- WORK TO COMPLETE
From the first line of the data through the line containing "rintro ⟨hlt, rfl⟩", return each line exactly.

- Stored items
========

theorem decodeB_ok_iff {mk : BitVec 7 → Instr} {j : Instr} {w : CmdWord} :
    decodeB mk w = .ok j ↔ ∃ nb, legalCount nb ∧ areaField w = nb.toNat ∧ j = mk nb := by
  rw [decodeB, reservedCheck_ok_iff, reservedBits_clear_iff w (k := 7) rfl]
  constructor
  · rintro ⟨hlt, hj⟩
    split at hj
    · next hn => cases hj; exact ⟨_, hn, (lowBits_iff (by decide) _).mp ⟨hlt, rfl⟩, rfl⟩
    · cases hj
  · rintro ⟨nb, hn, harea, rfl⟩
    obtain ⟨hlt, hnb⟩ := (lowBits_iff (by decide) nb).mpr harea
    rw [hnb]
    exact ⟨hlt, if_pos hn⟩

theorem decodeL_ok_iff {mk : BitVec 3 → Instr} {j : Instr} {w : CmdWord} :
    decodeL mk w = .ok j ↔ ∃ lb : BitVec 3, areaField w = lb.toNat ∧ j = mk lb := by
  rw [decodeL, reservedCheck_ok_iff, reservedBits_clear_iff w (k := 3) rfl, Except.ok.injEq]
  constructor
  · rintro ⟨hlt, rfl⟩
    exact ⟨_, (lowBits_iff (by decide) _).mp ⟨hlt, rfl⟩, rfl⟩
  · rintro ⟨lb, harea, rfl⟩
    obtain ⟨hlt, hlb⟩ := (lowBits_iff (by decide) lb).mpr harea
    exact ⟨hlt, congrArg mk hlb⟩

/-- Format C is format L with the selector read as a codec (R72, R73, R76). -/
theorem decodeC_ok_iff {mk : Codec → Instr} {j : Instr} {w : CmdWord} :
    decodeC mk w = .ok j ↔ ∃ c, areaField w = codecNumber c ∧ j = mk c := by
  rw [show decodeC mk w = decodeL (fun n => mk (codecOf n)) w from rfl, decodeL_ok_iff]
  constructor
  · rintro ⟨n, harea, rfl⟩
    exact ⟨codecOf n, by rw [harea, codecNumber_codecOf], rfl⟩
  · rintro ⟨c, harea, rfl⟩
    refine ⟨BitVec.ofNat 3 (codecNumber c), ?_, by rw [codecOf_codecNumber]⟩
    rw [harea, ← codecNumber_codecOf, codecOf_codecNumber]

/-! #### The opcode map -/

/-- The opcode map (R77) with the formats (R69 to R73): the operation field, the operand area and `ARG` of a command,
and the instruction it stands for. -/
inductive OpcodeMap : Nat → Nat → Word64 → Instr → Prop where
  | wOpen (own : Bool) (a : Word64) : OpcodeMap 0x1 own.toNat a (.wOpen own)
  | wBits (nb : BitVec 7) (a : Word64) (h : legalCount nb) : OpcodeMap 0x2 nb.toNat a (.wBits nb a)
  | wAlign (a : Word64) : OpcodeMap 0x3 0 a .wAlign
  | wClose (a : Word64) : OpcodeMap 0x4 0 a .wClose
  | wEnc (c : Codec) (a : Word64) : OpcodeMap 0x5 (codecNumber c) a (encodeInstr c a)
  | predict (c : Codec) (a : Word64) : OpcodeMap 0x6 (codecNumber c) a (predictInstr c a)
  | cfgTa (lb : BitVec 3) (a : Word64) : OpcodeMap 0x7 lb.toNat a (.cfgTa lb)
  | rOpen (own : Bool) (a : Word64) : OpcodeMap 0x9 own.toNat a (.rOpen own)
  | rBits (nb : BitVec 7) (a : Word64) (h : legalCount nb) : OpcodeMap 0xA nb.toNat a (.rBits nb)
  | rPeek (a : Word64) : OpcodeMap 0xB 0 a .rPeek
  | rAlign (a : Word64) : OpcodeMap 0xC 0 a .rAlign
  | rClose (a : Word64) : OpcodeMap 0xD 0 a .rClose
  | rDec (c : Codec) (a : Word64) : OpcodeMap 0xE (codecNumber c) a (decodeInstr c)

theorem opcodeMap_of_decode {c : Command} {i : Instr} (h : decode c = .ok i) :
    OpcodeMap (opField c.cmd) (areaField c.cmd) c.arg i := by
  unfold decode at h
  split at h
  case h_14 => cases h
  all_goals (rename_i hop; rw [hop])
  · obtain ⟨own, harea, rfl⟩ := decodeO_ok_iff.mp h; rw [harea]; exact .wOpen own _
  · obtain ⟨nb, hnb, harea, rfl⟩ := decodeB_ok_iff.mp h; rw [harea]; exact .wBits nb _ hnb
  · obtain ⟨harea, rfl⟩ := decodeN_ok_iff.mp h; rw [harea]; exact .wAlign _
  · obtain ⟨harea, rfl⟩ := decodeN_ok_iff.mp h; rw [harea]; exact .wClose _
  · obtain ⟨k, harea, rfl⟩ := decodeC_ok_iff.mp h; rw [harea]; exact .wEnc k _
  · obtain ⟨k, harea, rfl⟩ := decodeC_ok_iff.mp h; rw [harea]; exact .predict k _
  · obtain ⟨lb, harea, rfl⟩ := decodeL_ok_iff.mp h; rw [harea]; exact .cfgTa lb _
  · obtain ⟨own, harea, rfl⟩ := decodeO_ok_iff.mp h; rw [harea]; exact .rOpen own _
  · obtain ⟨nb, hnb, harea, rfl⟩ := decodeB_ok_iff.mp h; rw [harea]; exact .rBits nb _ hnb
  · obtain ⟨harea, rfl⟩ := decodeN_ok_iff.mp h; rw [harea]; exact .rPeek _
  · obtain ⟨harea, rfl⟩ := decodeN_ok_iff.mp h; rw [harea]; exact .rAlign _
  · obtain ⟨harea, rfl⟩ := decodeN_ok_iff.mp h; rw [harea]; exact .rClose _
  · obtain ⟨k, harea, rfl⟩ := decodeC_ok_iff.mp h; rw [harea]; exact .rDec k _

theorem decode_of_opcodeMap {c : Command} {i : Instr} (h : OpcodeMap (opField c.cmd) (areaField c.cmd) c.arg i) :
    decode c = .ok i := by
  generalize hop : opField c.cmd = op, harea : areaField c.cmd = area at h
  cases h with
  | wOpen own => exact (decode_op1 _ hop).trans (decodeO_ok_iff.mpr ⟨own, harea, rfl⟩)
  | wBits nb _ hnb => exact (decode_op2 _ hop).trans (decodeB_ok_iff.mpr ⟨nb, hnb, harea, rfl⟩)
  | wAlign => exact (decode_op3 _ hop).trans (decodeN_ok_iff.mpr ⟨harea, rfl⟩)
  | wClose => exact (decode_op4 _ hop).trans (decodeN_ok_iff.mpr ⟨harea, rfl⟩)
  | wEnc k => exact (decode_op5 _ hop).trans (decodeC_ok_iff.mpr ⟨k, harea, rfl⟩)
  | predict k => exact (decode_op6 _ hop).trans (decodeC_ok_iff.mpr ⟨k, harea, rfl⟩)
  | cfgTa lb => exact (decode_op7 _ hop).trans (decodeL_ok_iff.mpr ⟨lb, harea, rfl⟩)
  | rOpen own => exact (decode_op9 _ hop).trans (decodeO_ok_iff.mpr ⟨own, harea, rfl⟩)
  | rBits nb _ hnb => exact (decode_opA _ hop).trans (decodeB_ok_iff.mpr ⟨nb, hnb, harea, rfl⟩)
  | rPeek => exact (decode_opB _ hop).trans (decodeN_ok_iff.mpr ⟨harea, rfl⟩)
  | rAlign => exact (decode_opC _ hop).trans (decodeN_ok_iff.mpr ⟨harea, rfl⟩)
  | rClose => exact (decode_opD _ hop).trans (decodeN_ok_iff.mpr ⟨harea, rfl⟩)
  | rDec k => exact (decode_opE _ hop).trans (decodeC_ok_iff.mpr ⟨k, harea, rfl⟩)

/-- The decoder follows the opcode map (R77, R81). -/
theorem decode_ok_iff {c : Command} {i : Instr} :
    decode c = .ok i ↔ OpcodeMap (opField c.cmd) (areaField c.cmd) c.arg i :=
  ⟨opcodeMap_of_decode, decode_of_opcodeMap⟩

/-! #### The encoder writes the word of the opcode map -/

/-- An operand set into the low bits of an operation's word is added to it. -/
theorem or_setWidth_eq_ofNat {n : Nat} (op : Nat) (x : BitVec n) (hop : op < 16) (hn : n ≤ 12) :
    BitVec.ofNat 16 (4096 * op) ||| x.setWidth 16 = BitVec.ofNat 16 (4096 * op + x.toNat) := by
  have hx : x.toNat < 2 ^ 12 := x.isLt.trans_le (Nat.pow_le_pow_right (by decide) hn)
  apply BitVec.eq_of_toNat_eq
  rw [BitVec.toNat_or, BitVec.toNat_ofNat, BitVec.toNat_ofNat, BitVec.toNat_setWidth,
    Nat.mod_eq_of_lt (by omega), Nat.mod_eq_of_lt (by omega), Nat.mod_eq_of_lt (by omega),
    ← Nat.two_pow_add_eq_or_of_lt hx]

theorem codecNumber_lt (c : Codec) : codecNumber c < 8 := by
  cases c <;> decide

theorem encode_wOpen (own : Bool) : encode (.wOpen own) = ⟨BitVec.ofNat 16 (0x1000 + own.toNat), 0⟩ := by
  cases own <;> rfl

theorem encode_rOpen (own : Bool) : encode (.rOpen own) = ⟨BitVec.ofNat 16 (0x9000 + own.toNat), 0⟩ := by
  cases own <;> rfl

theorem encode_wBits (nb : BitVec 7) (v : Word64) :
    encode (.wBits nb v) = ⟨BitVec.ofNat 16 (0x2000 + nb.toNat), v⟩ :=
  congrArg (Command.mk · v) (or_setWidth_eq_ofNat 0x2 nb (by decide) (by decide))

theorem encode_rBits (nb : BitVec 7) : encode (.rBits nb) = ⟨BitVec.ofNat 16 (0xA000 + nb.toNat), 0⟩ :=
  congrArg (Command.mk · 0) (or_setWidth_eq_ofNat 0xA nb (by decide) (by decide))

theorem encode_cfgTa (lb : BitVec 3) : encode (.cfgTa lb) = ⟨BitVec.ofNat 16 (0x7000 + lb.toNat), 0⟩ :=
  congrArg (Command.mk · 0) (or_setWidth_eq_ofNat 0x7 lb (by decide) (by decide))

theorem encode_encodeInstr (c : Codec) (v : Word64) :
    encode (encodeInstr c v) = ⟨BitVec.ofNat 16 (0x5000 + codecNumber c), v⟩ := by
  cases c <;> rfl

theorem encode_predictInstr (c : Codec) (v : Word64) :
    encode (predictInstr c v) = ⟨BitVec.ofNat 16 (0x6000 + codecNumber c), v⟩ := by
  cases c <;> rfl

theorem encode_decodeInstr (c : Codec) :
    encode (decodeInstr c) = ⟨BitVec.ofNat 16 (0xE000 + codecNumber c), 0⟩ := by
  cases c <;> rfl

theorem OpcodeMap.bounds {op area : Nat} {a : Word64} {i : Instr} (h : OpcodeMap op area a i) :
    op < 16 ∧ area < 4096 := by
  cases h with
  | wOpen own | rOpen own => have := own.toNat_lt; omega
  | wBits nb | rBits nb => have := nb.isLt; omega
  | wEnc c | predict c | rDec c => have := codecNumber_lt c; omega
  | cfgTa lb => have := lb.isLt; omega
  | wAlign | wClose | rPeek | rAlign | rClose => decide

theorem OpcodeMap.encode_cmd {op area : Nat} {a : Word64} {i : Instr} (h : OpcodeMap op area a i) :
    (encode i).cmd = BitVec.ofNat 16 (4096 * op + area) := by
  cases h with
  | wOpen own => rw [encode_wOpen]
  | wBits nb => rw [encode_wBits]
  | wEnc c => rw [encode_encodeInstr]
  | predict c => rw [encode_predictInstr]
  | cfgTa lb => rw [encode_cfgTa]
  | rOpen own => rw [encode_rOpen]
  | rBits nb => rw [encode_rBits]
  | rDec c => rw [encode_decodeInstr]
  | wAlign | wClose | rPeek | rAlign | rClose => rfl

========

- EXERCISE RESPONSE
theorem decodeB_ok_iff {mk : BitVec 7 → Instr} {j : Instr} {w : CmdWord} :
    decodeB mk w = .ok j ↔ ∃ nb, legalCount nb ∧ areaField w = nb.toNat ∧ j = mk nb := by
  rw [decodeB, reservedCheck_ok_iff, reservedBits_clear_iff w (k := 7) rfl]
  constructor
  · rintro ⟨hlt, hj⟩
    split at hj
    · next hn => cases hj; exact ⟨_, hn, (lowBits_iff (by decide) _).mp ⟨hlt, rfl⟩, rfl⟩
    · cases hj
  · rintro ⟨nb, hn, harea, rfl⟩
    obtain ⟨hlt, hnb⟩ := (lowBits_iff (by decide) nb).mpr harea
    rw [hnb]
    exact ⟨hlt, if_pos hn⟩

theorem decodeL_ok_iff {mk : BitVec 3 → Instr} {j : Instr} {w : CmdWord} :
    decodeL mk w = .ok j ↔ ∃ lb : BitVec 3, areaField w = lb.toNat ∧ j = mk lb := by
  rw [decodeL, reservedCheck_ok_iff, reservedBits_clear_iff w (k := 3) rfl, Except.ok.injEq]
  constructor
  · rintro ⟨hlt, rfl⟩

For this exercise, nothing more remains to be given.